§ **Saved data entries**
=== Section Start ===

/-- R340, R344 to R354, R358: a put whose record group lies in the gang's registers and whose bag is of its kind sends each thread's record, key and score, read at issue, to the home, its status to come; a `bput` or
`bputv` on a ranked bag, or a `bputk` on a plain one, takes BAG MISMATCH. `bcommit` and `bsquash` send their token to every bank, once the gang's earlier provisional puts are answered, and wait for them at the word until then;
`bcount` and `bstat` ask the home; `bdrain` opens a cursor on the share of its stack, or takes BAG NOCURSOR; `bnext` begins its claims; `bclose` frees the cursor. A cursor that the block does
not hold, or whose `bdrain` has not answered, a selector above 8, and a place of `bnext` outside block memory are illegal-operation; a handle that fails its checks parks the executing threads, with PATH 2.
The checks have read the entry and the descriptor, and the machine is otherwise the same.
The model's choices in it: log entries 53, 54, 55 and 115. -/
def Obligations.BagWordResults : Prop :=
  ∀ (f : Fields) (s : State), s.execLanes f ≠ 0 →
    let e := s.execLanes f
    let gid := s.cur.gid
    let l := lowLane e
    let h := (s.readReg s.view l 0 f.a).toNat
    let illop : Out := .next (s.illop gid s.cur.pc e)
    let trap := fun (u : State) sub => (.next (u.takeTrap gid 0x06 sub (BitVec.ofNat 32 sub) s.cur.pc e none) : Out)
    let chk := s.checkBag gid h
    let asid := (s.launchOf gid).asid
    -- the checks have read the entry (`seen`), then the descriptor (`knows`); the bag is bound under both
    let seen := fun (i : Instr) (tg : Target) => s.asked i true [tg]
    let knows := fun (i : Instr) (tg : Target) => (seen i tg).readBag gid h
    let bind := fun (u : State) (h b : Nat) => u.bindBag b (u.entBits asid (h % 2 ^ 16)) (u.descBits b)
    let bound := fun (i : Instr) (tg : Target) => bind (knows i tg) h tg.off
    let ready := fun (i : Instr) => WellFormed i ∧ s.taintClear i ∧ s.cur.cmd = none
    let heldRegs := s.me.nb + (if s.me.ext = .held then 16 * 2 ^ s.me.extK else 0)
    let puts := fun (i : Instr) (ranked : Bool) (kind : HomeKind) (n : Nat) (score : Nat → Word) => ∀ tg : Target, ready i → chk = .ok tg →
      let b := tg.off
      let u := knows i tg
      let v := bound i tg
      let d := BagDesc.ofBits (u.descBits b)
      let inside := f.b.index + d.rs / 4 ≤ (match f.b with | .v _ => heldRegs | _ => 64)
      (¬ inside → exec i s = .next (v.illop gid s.cur.pc e)) ∧ (inside → d.rank ≠ ranked → exec i s = trap v 3) ∧
      (inside → d.rank = ranked → ∃ t id x, exec i s = .next t ∧ StartsBagOp i n (putPd f) id x u t ∧ x.bag = b ∧ x.left = e ∧ x.trapf = d.trapf ∧
        (t.bag b).queue.length = (v.bag b).queue.length + (s.askers i).length ∧ (t.bag b).recs = (v.bag b).recs ∧ (∀ k, k ≠ b → t.bag k = s.bag k) ∧
        ∀ k j r, (s.askers i)[k]? = some j → (t.bag b).queue[(v.bag b).queue.length + k]? = some r →
          r.op = id ∧ r.src = s.me.core ∧ r.lane = j ∧ r.kind = kind ∧ r.key = s.readReg s.view j 0 f.c ∧ r.score = score j ∧
          ∀ w, w < d.rs / 4 → (r.payload >>> (32 * w)).setWidth 32 = s.readReg s.view j w f.b)
    let settles := fun (i : Instr) (squash : Bool) =>
      let sent := fun (u t : State) (b : Nat) => ∃ id x, exec i s = .next t ∧ StartsBagOp i 1 7 id x u t ∧ x.bag = b ∧ x.squash = squash ∧ x.ended = true ∧
        x.token = (if f.slot = 0 then (s.readReg s.view l 0 f.b).setWidth 16 else f.imm.setWidth 16) ∧ x.banks = List.range (t.bag b).banks.length
      (∀ tg : Target, ready i → chk = .ok tg → s.putsOpen gid s.cur.serial = false → ∃ t, sent (knows i tg) t tg.off ∧ t.bag tg.off = (bound i tg).bag tg.off) ∧
      (∀ tg : Target, ready i → chk = .ok tg → s.putsOpen gid s.cur.serial = true → ∃ t, exec i s = .next t ∧ HeldFor i (.puts s.cur.serial) (seen i tg) t) ∧
      (∀ c, WellFormed i → s.cur.stage = 2 → s.cur.cmd = some c → 
        let b := s.cur.pkt / 2 ^ 32
        let u := s.readBag gid (s.cur.pkt % 2 ^ 32)
        ∃ t, sent u t b ∧ t.bag b = (bind u (s.cur.pkt % 2 ^ 32) b).bag b)
    let asks := fun (i : Instr) (n : Nat) (kind : HomeKind) => ∀ tg : Target, ready i → chk = .ok tg →
      ∃ t id x, exec i s = .next t ∧ StartsBagOp i n 7 id x (knows i tg) t ∧ x.bag = tg.off ∧ (t.bag tg.off).queue.dropLast = ((bound i tg).bag tg.off).queue ∧
        ∀ r ∈ (t.bag tg.off).queue.getLast?, r.kind = kind ∧ r.op = id ∧ r.src = s.me.core ∧ r.lane = l
    let sel := if f.slot = 0 then (s.readReg s.view l 0 f.b).toNat else (f.imm.extractLsb' 0 4).toNat
    let stack := s.me.core / 16
    let mine := (s.cursors.filter (fun kv => kv.2.stack == stack)).length
    let cv := s.readReg s.view l 0 f.a
    let cur := s.cursorOf gid cv
    let n := (f.mod.extractLsb' 0 6).toNat + 1
    let off := if f.slot = 0 then (s.readReg s.view l 0 f.b).toNat else (f.imm.extractLsb' 0 18).toNat
    let fits := fun (c : Cursor) => off % 16 = 0 ∧ off + n * ((BagDesc.ofBits (s.bag c.bag).desc).rs + 8) ≤ (s.block s.me.block).blkmem
    puts (.bput f) false .put 1 (fun _ => 0) ∧ puts (.bputk f) true .putRanked 2 (fun j => s.readReg s.view j 0 (putSc f)) ∧
    puts (.bputv f) false (.putToken (f.imm.extractLsb' 8 16)) 1 (fun _ => 0) ∧
    settles (.bcommit f) false ∧ settles (.bsquash f) true ∧ asks (.bcount f) 2 .count ∧
    (WellFormed (.bstat f) → s.taintClear (.bstat f) → 8 < sel → exec (.bstat f) s = illop) ∧ (sel ≤ 8 → asks (.bstat f) 1 (.stat sel)) ∧
    (∀ i k hh o, i ∈ [Instr.bput f, .bputk f, .bputv f, .bcommit f, .bsquash f, .bcount f, .bstat f, .bdrain f] → (i = .bstat f → sel ≤ 8) → ready i → chk = .fail k hh o →
      ∃ t, exec i s = .next t ∧ OnlyGang gid (s.checked i true [chk]) t ∧
        (∀ j, j < 32 → t.me.thread j = if e.getLsbD j then { s.me.thread j with st := .parked, wait := .none, pc := s.cur.pc } else s.passed j) ∧
        t.me.fails = s.me.fails ++ [{ lanes := e, kind := k, handle := hh, off := o, path := 2, word := encode i, pc := s.cur.pc, regs := s.view, iss := s.cur.iss, serial := s.cur.serial, low := l }]) ∧
    (∀ tg, ready (.bdrain f) → chk = .ok tg → 64 ≤ mine → exec (.bdrain f) s = trap (seen (.bdrain f) tg) 2) ∧
    (∀ tg : Target, ready (.bdrain f) → chk = .ok tg → mine < 64 → s.cursors.length < 2 ^ 32 →
      let banks := (List.range ((bound (.bdrain f) tg).bag tg.off).banks.length).filter (fun k => (((bound (.bdrain f) tg).bag tg.off).banks.getD k default).stack == stack)
      ∃ t cid c, exec (.bdrain f) s = .next t ∧ kfind t.cursors cid = some c ∧ c.stack = stack ∧ c.bag = tg.off ∧ c.block = s.me.block ∧ c.live = f.mod.getLsbD 0 ∧
        c.cut = [] ∧ c.finished = [] ∧ c.spent = false ∧ (∀ k, k ≠ cid → kfind t.cursors k = kfind s.cursors k) ∧ (∀ kv ∈ s.cursors, kv.2.block = s.me.block → kv.2.val ≠ c.val) ∧
        (∀ j, j < 32 → t.me.thread j = s.passed j) ∧ (banks = [] → s.me.Wrote t.me f.d true e 1 (fun _ => c.val.setWidth 128)) ∧
        (banks ≠ [] → ∃ id x, StartsBagOp (.bdrain f) 1 7 id x (knows (.bdrain f) tg) t ∧ x.bag = tg.off ∧ x.cursor = cid ∧ x.banks = banks)) ∧
    -- a value acts for a cursor of the block once the `bdrain` that opened it has written it
    (cur = none ↔ ∀ kv ∈ s.cursors, kv.2.block = s.me.block → kv.2.val = cv → ∃ o ∈ s.bagOps, o.2.cursor = kv.1 ∧ o.2.want = 0) ∧
    (WellFormed (.bnext f) → s.taintClear (.bnext f) → cur = none → exec (.bnext f) s = illop) ∧
    (∀ cid c, WellFormed (.bnext f) → s.taintClear (.bnext f) → cur = some (cid, c) → ¬ fits c → exec (.bnext f) s = illop) ∧
    (∀ cid c, WellFormed (.bnext f) → s.taintClear (.bnext f) → cur = some (cid, c) → fits c → ∃ t id x, exec (.bnext f) s = .next t ∧ StartsBagOp (.bnext f) 1 7 id x s t ∧
      x.bag = c.bag ∧ x.cursor = cid ∧ x.want = n ∧ x.off = off ∧ x.batch = [] ∧ x.ended = false ∧ t.cursors = s.cursors ∧ t.bags = s.bags) ∧
    (WellFormed (.bclose f) → s.taintClear (.bclose f) → cur = none → exec (.bclose f) s = illop) ∧
    (∀ cid c, WellFormed (.bclose f) → s.taintClear (.bclose f) → cur = some (cid, c) → ∃ t, exec (.bclose f) s = .next t ∧
      t.cursors = s.cursors.filter (fun kv => kv.1 != cid) ∧ ThreadsOnly (.bclose f) s.passed { s with cursors := t.cursors } t)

=== Section End ===

§ **Your objective**
Give back, word for word, only the lines above from the line holding "puts (.bput f)" to the line holding "let banks := (List.range", both included.

§ **Response to this task**
    puts (.bput f) false .put 1 (fun _ => 0) ∧ puts (.bputk f) true .putRanked 2 (fun j => s.readReg s.view j 0 (putSc f)) ∧
    puts (.bputv f) false (.putToken (f.imm.extractLsb' 8 16)) 1 (fun _ => 0) ∧
    settles (.bcommit f) false ∧ settles (.bsquash f) true ∧ asks (.bcount f) 2 .count ∧
    (WellFormed (.bstat f) → s.taintClear (.bstat f) → 8 < sel → exec (.bstat f) s = illop) ∧ (sel ≤ 8 → asks (.bstat f) 1 (.stat sel)) ∧
    (∀ i k hh o, i ∈ [Instr.bput f, .bputk f, .bputv f, .bcommit f, .bsquash f, .bcount f, .bstat f, .bdrain f] → (i = .bstat f → sel ≤ 8) → ready i → chk = .fail k hh o →
      ∃ t, exec i s = .next t ∧ OnlyGang gid (s.checked i true [chk]) t ∧
        (∀ j, j < 32 → t.me.thread j = if e.getLsbD j then { s.me.thread j with st := .parked, wait := .none, pc := s.cur.pc } else s.passed j) ∧
        t.me.fails = s.me.fails ++ [{ lanes := e, kind := k, handle := hh, off := o, path := 2, word := encode i, pc := s.cur.pc, regs := s.view, iss := s.cur.iss, serial := s.cur.serial, low := l }]) ∧
    (∀ tg, ready (.bdrain f) → chk = .ok tg → 64 ≤ mine → exec (.bdrain f) s = trap (seen (.bdrain f) tg) 2) ∧
    (∀ tg : Target, ready (.bdrain f) → chk = .ok tg → mine < 64 → s.cursors.length < 2 ^ 32 →
      let banks := (List.range ((bound (.bdrain f) tg).bag tg.off).banks.length).filter (fun k => (((bound (.bdrain f) tg).bag tg.off).banks.getD k default).stack == stack)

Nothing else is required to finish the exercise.